As consequências são amplamente conhecidas. Persistem dúvidas sobre adicionalidade, questionamentos sobre a permanência dos projetos, conflitos de interesse entre desenvolvedores, validadores e compradores, além de dificuldades de padronização metodológica. Em mercados maduros, esses desafios são tratados como riscos estruturais e mitigados por regras claras, auditorias contínuas e responsabilização formal. No mercado voluntário de carbono, ainda são frequentemente tratados como exceções operacionais, quando, na realidade, refletem lacunas institucionais.

Tratar a governança como um obstáculo ao crescimento é um erro conceitual. Governança é infraestrutura. Ela define quem decide, como decide, quais riscos são assumidos, como são monitorados e quem responde por falhas. Sem essa base, não existe mercado funcional no longo prazo.

No contexto do carbono voluntário, governança implica, no mínimo, clareza de papéis entre originadores, estruturadores, compradores e custodiante do ativo; separação efetiva entre quem mede, quem valida, quem financia e quem comercializa; processos formais de auditoria técnica, jurídica e financeira; transparência documental que permita rastrear o crédito desde a origem até sua aposentadoria; e mecanismos estruturados de gestão de risco reputacional, ambiental e regulatório.

Não se trata de criar camadas artificiais de controle, mas de reconhecer que o carbono é, simultaneamente, um ativo ambiental, financeiro e institucional. Mercados não se consolidam apenas por ação regulatória ou pela entrada de grandes compradores. Eles se consolidam quando surgem agentes dispostos a construir padrões, mesmo na ausência de obrigação formal.

No mercado voluntário de carbono, isso significa recusar estruturas opacas, evitar simplificações excessivas e aceitar que nem todo projeto é elegível, nem todo crédito é equivalente, nem toda solução é escalável sem ajustes institucionais.

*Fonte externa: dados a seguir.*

theorem execKew_sound (c : CoachId) (f : KsaF) (s : State) : ∃ t, execKew c f s = .next t ∧ Sound s t :=
  ⟨_, rfl, ksaStep_sound true c f s (Sound.refl s)⟩

theorem execKtab_sound (c : CoachId) (src : BitVec 16) (com : Common) (s : State) :
    ∃ t, execKtab c src com s = .next t ∧ Sound s t :=
  ⟨_, rfl, ktabStep_sound c src com s (Sound.refl s)⟩

theorem execFwd_sound (c : CoachId) (f : NteF) (s : State) : ∃ t, execFwd c f s = .next t ∧ Sound s t := by
  refine ⟨_, rfl, ?_⟩
  have hk := Sound.refl s
  iterate 40 all_goals try first
    | with_reducible first | assumption | apply nteStep_sound
    | split | dsimp only | with_reducible refine Sound.upd ?_ rfl rfl

theorem execInv_sound (c : CoachId) (f : NteF) (s : State) : ∃ t, execInv c f s = .next t ∧ Sound s t := by
  refine ⟨_, rfl, ?_⟩
  have hk := Sound.refl s
  iterate 40 all_goals try first
    | with_reducible first | assumption | apply nteStep_sound
    | split | dsimp only | with_reducible refine Sound.upd ?_ rfl rfl

theorem execFcol_sound (c : CoachId) (f : NteF) (s : State) : ∃ t, execFcol c f s = .next t ∧ Sound s t := by
  refine ⟨_, rfl, ?_⟩
  have hk := Sound.refl s
  iterate 40 all_goals try first
    | with_reducible first | assumption | apply nteStep_sound
    | split | dsimp only | with_reducible refine Sound.upd ?_ rfl rfl

theorem execFrow_sound (c : CoachId) (f : NteF) (s : State) : ∃ t, execFrow c f s = .next t ∧ Sound s t := by
  refine ⟨_, rfl, ?_⟩
  have hk := Sound.refl s
  iterate 40 all_goals try first
    | with_reducible first | assumption | apply nteStep_sound
    | split | dsimp only | with_reducible refine Sound.upd ?_ rfl rfl

theorem execIrow_sound (c : CoachId) (f : NteF) (s : State) : ∃ t, execIrow c f s = .next t ∧ Sound s t := by
  refine ⟨_, rfl, ?_⟩
  have hk := Sound.refl s
  iterate 40 all_goals try first
    | with_reducible first | assumption | apply nteStep_sound
    | split | dsimp only | with_reducible refine Sound.upd ?_ rfl rfl

theorem execIcol_sound (c : CoachId) (f : NteF) (s : State) : ∃ t, execIcol c f s = .next t ∧ Sound s t := by
  refine ⟨_, rfl, ?_⟩
  have hk := Sound.refl s
  iterate 40 all_goals try first
    | with_reducible first | assumption | apply nteStep_sound
    | split | dsimp only | with_reducible refine Sound.upd ?_ rfl rfl

theorem execAuto_sound (c : CoachId) (f : AutoF) (s : State) : ∃ t, execAuto c f s = .next t ∧ Sound s t :=
  ⟨_, rfl, autoStep_sound c f s (Sound.refl s)⟩

theorem execRot_sound (c : CoachId) (f : RotF) (s : State) : ∃ t, execRot c f s = .next t ∧ Sound s t :=
  ⟨_, rfl, rotStep_sound c f s (Sound.refl s)⟩

theorem execTrans_sound (c : CoachId) (f : TransF) (s : State) : ∃ t, execTrans c f s = .next t ∧ Sound s t :=
  ⟨_, rfl, transStep_sound c f s (Sound.refl s)⟩

theorem execMrot_sound (c : CoachId) (f : MrotF) (s : State) : ∃ t, execMrot c f s = .next t ∧ Sound s t :=
  ⟨_, rfl, mrotStep_sound c f s (Sound.refl s)⟩

theorem execGsx_sound (c : CoachId) (desc : BitVec 10) (com : Common) (s : State) :
    ∃ t, execGsx c desc com s = .next t ∧ Sound s t :=
  ⟨_, rfl, gsxStep_sound c desc com s (Sound.refl s)⟩

theorem execAdd_sound (c : CoachId) (f : VecF) (s : State) : ∃ t, execAdd c f s = .next t ∧ Sound s t := by
  refine ⟨_, rfl, ?_⟩
  have hk := Sound.refl s
  iterate 40 all_goals try first
    | with_reducible first | assumption | apply vecStep_sound
    | split | dsimp only | with_reducible refine Sound.upd ?_ rfl rfl

theorem execSub_sound (c : CoachId) (f : VecF) (s : State) : ∃ t, execSub c f s = .next t ∧ Sound s t := by
  refine ⟨_, rfl, ?_⟩
  have hk := Sound.refl s
  iterate 40 all_goals try first
    | with_reducible first | assumption | apply vecStep_sound
    | split | dsimp only | with_reducible refine Sound.upd ?_ rfl rfl

theorem execMul_sound (c : CoachId) (f : VecF) (s : State) : ∃ t, execMul c f s = .next t ∧ Sound s t := by
  refine ⟨_, rfl, ?_⟩
  have hk := Sound.refl s
  iterate 40 all_goals try first
    | with_reducible first | assumption | apply vecStep_sound
    | split | dsimp only | with_reducible refine Sound.upd ?_ rfl rfl

theorem execFma_sound (c : CoachId) (f : VecF) (s : State) : ∃ t, execFma c f s = .next t ∧ Sound s t := by
  refine ⟨_, rfl, ?_⟩
  have hk := Sound.refl s
  iterate 40 all_goals try first
    | with_reducible first | assumption | apply vecStep_sound
    | split | dsimp only | with_reducible refine Sound.upd ?_ rfl rfl

theorem execMinOp_sound (c : CoachId) (f : VecF) (s : State) : ∃ t, execMinOp c f s = .next t ∧ Sound s t := by
  refine ⟨_, rfl, ?_⟩
  have hk := Sound.refl s
  iterate 40 all_goals try first
    | with_reducible first | assumption | apply vecStep_sound
    | split | dsimp only | with_reducible refine Sound.upd ?_ rfl rfl

theorem execMaxOp_sound (c : CoachId) (f : VecF) (s : State) : ∃ t, execMaxOp c f s = .next t ∧ Sound s t := by
  refine ⟨_, rfl, ?_⟩
  have hk := Sound.refl s
  iterate 40 all_goals try first
    | with_reducible first | assumption | apply vecStep_sound
    | split | dsimp only | with_reducible refine Sound.upd ?_ rfl rfl

theorem execCmp_sound (c : CoachId) (f : VecF) (s : State) : ∃ t, execCmp c f s = .next t ∧ Sound s t := by
  refine ⟨_, rfl, ?_⟩
  have hk := Sound.refl s
  iterate 40 all_goals try first
    | with_reducible first | assumption | apply vecStep_sound
    | split | dsimp only | with_reducible refine Sound.upd ?_ rfl rfl

theorem execSel_sound (c : CoachId) (f : VecF) (s : State) : ∃ t, execSel c f s = .next t ∧ Sound s t := by
  refine ⟨_, rfl, ?_⟩
  have hk := Sound.refl s
  iterate 40 all_goals try first
    | with_reducible first | assumption | apply vecStep_sound
    | split | dsimp only | with_reducible refine Sound.upd ?_ rfl rfl

theorem execCvt_sound (c : CoachId) (f : VecF) (s : State) : ∃ t, execCvt c f s = .next t ∧ Sound s t := by
  refine ⟨_, rfl, ?_⟩
  have hk := Sound.refl s
  iterate 40 all_goals try first
    | with_reducible first | assumption | apply vecStep_sound
    | split | dsimp only | with_reducible refine Sound.upd ?_ rfl rfl

end Sys2Proof.Machine
end

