-- ==== Sys2Proof/Laws/KeepsDevice.lean ====
section
/-! SUPPORT. What security, resets, boot, power and registers leave alone: `X_keeps` says that `X` goes on from a
state with the memories, the BAR2 window and the queue untouched; `X_sound`, of what writes memory, that it keeps the
invariant and the queue. -/

set_option Elab.async false
set_option linter.all false

namespace Sys2Proof.Machine

open Sys2Proof

theorem State.restrict_keeps {u : State} (s : State) (hk : Keeps u s) : Keeps u s.restrict := by
  exact hk.of_eq rfl rfl rfl rfl

theorem State.secAbort_keeps {u : State} (s : State) (hk : Keeps u s) : Keeps u s.secAbort := by
  unfold State.secAbort
  iterate 40 all_goals try first
    | with_reducible first | assumption | apply State.freed_keeps
    | split | dsimp only | with_reducible refine Keeps.upd ?_ rfl rfl

theorem State.reserveBlock_keeps {u : State} (s : State) (hk : Keeps u s) : Keeps u (s.reserveBlock).2 := by
  unfold State.reserveBlock
  iterate 40 all_goals try first
    | with_reducible first | assumption | apply State.journal_keeps
    | split | dsimp only | with_reducible refine Keeps.upd ?_ rfl rfl

theorem State.newBak_keeps {u : State} (s : State) (op : Nat) (hk : Keeps u s) : Keeps u (s.newBak op).2 := by
  unfold State.newBak
  iterate 40 all_goals try first
    | with_reducible first | assumption | apply State.freed_keeps | apply State.reserveBlock_keeps
    | split | dsimp only | with_reducible refine Keeps.upd ?_ rfl rfl

theorem State.openSession_keeps {u : State} (s : State) (i : SecIn) (hk : Keeps u s) :
    Keeps u (s.openSession i).2 := by
  unfold State.openSession
  iterate 40 all_goals try first
    | with_reducible first | assumption | apply State.freed_keeps
    | split | dsimp only | with_reducible refine Keeps.upd ?_ rfl rfl

theorem State.secRun_keeps {u : State} (s : State) (op session : Nat) (i : SecIn) (hk : Keeps u s) :
    Keeps u (s.secRun op session i).2 := by
  unfold State.secRun
  iterate 40 all_goals try first
    | with_reducible first | assumption | apply State.freed_keeps | apply State.newBak_keeps
                            | apply State.openSession_keeps
    | split | dsimp only | with_reducible refine Keeps.upd ?_ rfl rfl

theorem State.secOutcome_keeps {u : State} (s : State) (op session : Nat) (hk : Keeps u s) :
    Keeps u (s.secOutcome op session).2 := by
  unfold State.secOutcome
  iterate 40 all_goals try first
    | with_reducible first | assumption | apply State.secRun_keeps
    | split | dsimp only | with_reducible refine Keeps.upd ?_ rfl rfl

theorem State.secCommand_keeps {u : State} (s : State) (op session : Nat) (hk : Keeps u s) :
    Keeps u (s.secCommand op session) := by
  unfold State.secCommand
  iterate 40 all_goals try first
    | with_reducible first | assumption | apply State.hit_keeps | apply State.secOutcome_keeps
    | split | dsimp only | with_reducible refine Keeps.upd ?_ rfl rfl

theorem State.faultTask_keeps {u : State} (s : State) (t : Task) (hk : Keeps u s) : Keeps u (s.faultTask t) := by
  unfold State.faultTask
  iterate 40 all_goals try first
    | with_reducible first | assumption | apply State.onTask_keeps | apply State.sendAborts_keeps
                            | apply State.holdAbort_keeps | apply State.removeTask_keeps
    | split | dsimp only | with_reducible refine Keeps.upd ?_ rfl rfl

theorem State.faultTasks_keeps {u : State} (s : State) (hk : Keeps u s) : Keeps u s.faultTasks := by
  unfold State.faultTasks
  iterate 40 all_goals try first
    | with_reducible first | assumption | apply Keeps.foldl | apply State.faultTask_keeps | intro _
    | split | dsimp only | with_reducible refine Keeps.upd ?_ rfl rfl

theorem State.resetRings_sound {u : State} (s : State) (ready : Bool) (hk : Sound u s) :
    Sound u (s.resetRings ready) := by
  have k := (Keeps.refl s).trans (State.secAbort_keeps _ (State.mapCoaches_keeps s (fun _ co => { co with loadBusy := false })
    (Keeps.refl s)))
  exact hk.trans ⟨k.4, fun i => ⟨k.sound.2 i |>.1, k.sound.2 i |>.2, (by decide : (0 : BitVec 10).toNat ≤ 928)⟩⟩

theorem State.functionReset_sound {u : State} (s : State) (hk : Sound u s) : Sound u s.functionReset := by
  unfold State.functionReset
  iterate 40 all_goals try first
    | with_reducible first | assumption | refine Sound.thru (by apply State.faultTasks_keeps; exact Keeps.refl _) ?_
                            | apply State.resetRings_sound
    | split | dsimp only | with_reducible refine Sound.upd ?_ rfl rfl

theorem State.coldReset_sound {u : State} (s : State) (hk : Sound u s) : Sound u s.coldReset := by
  exact hk.trans ⟨rfl, fun i => ⟨i.1, rfl, (by decide : (0 : BitVec 10).toNat ≤ 928)⟩⟩

theorem State.bootScan_keeps {u : State} (s : State) (hk : Keeps u s) : Keeps u s.bootScan := by
  unfold State.bootScan
  iterate 40 all_goals try first
    | with_reducible first | assumption | apply State.freed_keeps | apply State.journal_keeps
    | split | dsimp only | with_reducible refine Keeps.upd ?_ rfl rfl

theorem State.createIdentity_keeps {u : State} (s : State) (generation : Nat) (hk : Keeps u s) :
    Keeps u (s.createIdentity generation) := by
  unfold State.createIdentity
  iterate 40 all_goals try first
    | with_reducible first | assumption | apply State.freed_keeps | apply State.journal_keeps
    | split | dsimp only | with_reducible refine Keeps.upd ?_ rfl rfl

theorem State.bootIdentity_keeps {u : State} (s : State) (hk : Keeps u s) : Keeps u s.bootIdentity := by
  unfold State.bootIdentity
  iterate 40 all_goals try first
    | with_reducible first | assumption | apply State.createIdentity_keeps
    | split | dsimp only | with_reducible refine Keeps.upd ?_ rfl rfl

theorem State.bootPolicy_keeps {u : State} (s : State) (hk : Keeps u s) : Keeps u s.bootPolicy := by
  unfold State.bootPolicy
  iterate 40 all_goals try first
    | with_reducible first | assumption | apply Keeps.foldl | apply Keeps.foldl_snd | apply Keeps.foldl_fst
                            | apply State.journal_keeps | intro _
    | split | dsimp only | with_reducible refine Keeps.upd ?_ rfl rfl

theorem State.repairFrom_keeps {u : State} (s : State) (r : JRec) (hk : Keeps u s) : Keeps u (s.repairFrom r) := by
  unfold State.repairFrom
  iterate 40 all_goals try first
    | with_reducible first | assumption | apply State.onCoach_keeps
    | split | dsimp only | with_reducible refine Keeps.upd ?_ rfl rfl

theorem State.stackFrom_keeps {u : State} (s : State) (r : JRec) (hk : Keeps u s) : Keeps u (s.stackFrom r) := by
  unfold State.stackFrom
  iterate 40 all_goals try first
    | with_reducible first | assumption | apply State.setStk_keeps
    | split | dsimp only | with_reducible refine Keeps.upd ?_ rfl rfl

theorem State.trainStack_keeps {u : State} (s : State) (k : Nat) (hk : Keeps u s) : Keeps u (s.trainStack k) := by
  unfold State.trainStack
  iterate 40 all_goals try first
    | with_reducible first | assumption | apply Keeps.foldl | apply State.setStk_keeps | intro _
    | split | dsimp only | with_reducible refine Keeps.upd ?_ rfl rfl

theorem State.bootFailing_keeps {u : State} (s : State) (k : Nat) (hk : Keeps u s) : Keeps u (s.bootFailing k) := by
  unfold State.bootFailing
  iterate 40 all_goals try first
    | with_reducible first | assumption | apply Keeps.foldl | apply State.startEvac_keeps | intro _
    | split | dsimp only | with_reducible refine Keeps.upd ?_ rfl rfl

theorem State.bootMemory_sound {u : State} (s : State) (hk : Sound u s) : Sound u s.bootMemory := by
  unfold State.bootMemory
  dsimp only
  have fail : ∀ (v : State) (l : List Nat), Sound u v → Sound u (l.foldl State.bootFailing v) :=
    fun v l hv => Sound.foldl (fun w k hw => hw.thru (State.bootFailing_keeps _ _ (Keeps.refl _))) l hv
  refine fail _ _ (hk.trans (Sound.erase ?_ rfl))
  refine State.freed_keeps _ (Keeps.foldl (fun w k hw => State.trainStack_keeps _ _ hw) _ ?_)
  refine Keeps.foldl (fun w r hw => State.stackFrom_keeps _ _ hw) _ ?_
  refine Keeps.foldl (fun w e hw => State.setStk_keeps _ _ _ hw) _ ?_
  exact Keeps.foldl (fun w r hw => State.repairFrom_keeps _ _ hw) _ (Keeps.refl _)

theorem State.bootFabric_keeps {u : State} (s : State) (hk : Keeps u s) : Keeps u s.bootFabric := by
  unfold State.bootFabric
  iterate 40 all_goals try first
    | with_reducible first | assumption | apply Keeps.foldl | apply State.retime_keeps | intro _
    | split | dsimp only | with_reducible refine Keeps.upd ?_ rfl rfl

theorem State.bootRecord_keeps {u : State} (s : State) (fell : BitVec 3) (hk : Keeps u s) :
    Keeps u (s.bootRecord fell) := by
  unfold State.bootRecord
  iterate 40 all_goals try first
    | with_reducible first | assumption | apply State.journal_keeps
    | split | dsimp only | with_reducible refine Keeps.upd ?_ rfl rfl

theorem State.bootFrom_sound {u : State} (s : State) (fw : Taken) (hk : Sound u s) : Sound u (s.bootFrom fw) := by
  unfold State.bootFrom
  iterate 40 all_goals try first
    | with_reducible first | assumption | refine Sound.thru (by apply State.bootScan_keeps; exact Keeps.refl _) ?_
                            | refine Sound.thru (by apply State.bootIdentity_keeps; exact Keeps.refl _) ?_
                            | refine Sound.thru (by apply State.bootPolicy_keeps; exact Keeps.refl _) ?_
                            | apply State.bootMemory_sound
                            | refine Sound.thru (by apply State.bootFabric_keeps; exact Keeps.refl _) ?_
                            | refine Sound.thru (by apply State.bootRecord_keeps; exact Keeps.refl _) ?_
    | split | dsimp only | with_reducible refine Sound.upd ?_ rfl rfl

theorem State.bootLog_keeps {u : State} (s : State) (hk : Keeps u s) : Keeps u s.bootLog := by
  unfold State.bootLog
  iterate 40 all_goals try first
    | with_reducible first | assumption | apply State.freed_keeps
    | split | dsimp only | with_reducible refine Keeps.upd ?_ rfl rfl

theorem State.bootSequence_sound {u : State} (s : State) (hk : Sound u s) : Sound u s.bootSequence := by
  unfold State.bootSequence
  iterate 40 all_goals try first
    | with_reducible first | assumption | apply State.bootFrom_sound
                            | refine Sound.thru (by apply State.bootLog_keeps; exact Keeps.refl _) ?_
    | split | dsimp only | with_reducible refine Sound.upd ?_ rfl rfl

theorem State.startUpdate_keeps {u : State} (s : State) (kind : BitVec 2) (hk : Keeps u s) :
    Keeps u (s.startUpdate kind) := by
  unfold State.startUpdate
  iterate 40 all_goals try first
    | with_reducible first | assumption | apply State.readOpen_keeps
    | split | dsimp only | with_reducible refine Keeps.upd ?_ rfl rfl

theorem State.refuseUpdate_keeps {u : State} (s : State) (r : UpdResult) (hk : Keeps u s) :
    Keeps u (s.refuseUpdate r) := by
  exact hk.of_eq rfl rfl rfl rfl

A governança, nesse sentido, não representa um freio, mas um compromisso com a longevidade do mercado.

O setor caminha inevitavelmente para maior escrutínio, seja por pressão regulatória, por exigência de investidores institucionais ou por demandas crescentes de compliance corporativo. Aqueles que já operam com processos, disciplina e governança não perceberão esse movimento como ruptura, mas como convergência.

O debate relevante, portanto, não é se a governança será exigida, mas quem está disposto a construí-la antes que ela seja imposta. A credibilidade do mercado voluntário de carbono dependerá menos do discurso climático e mais da solidez de sua arquitetura institucional.

Governança não gera manchetes fáceis. Não acelera ciclos de venda. Não cria narrativas simplificadas. Mas é ela que define se o mercado de carbono será um instrumento duradouro de transição econômica ou apenas mais uma promessa incapaz de se sustentar no tempo.

Rogério Araújo é CEO da Premium Roar Ltda, economista, gestor financeiro e especialista em estratégia de investimentos. Com mais de três décadas de atuação no mercado financeiro, lidera projetos voltados à estruturação de ativos, educação financeira e soluções estratégicas para investidores e empresas, unindo visão de longo prazo, disciplina institucional e foco em performance sustentável.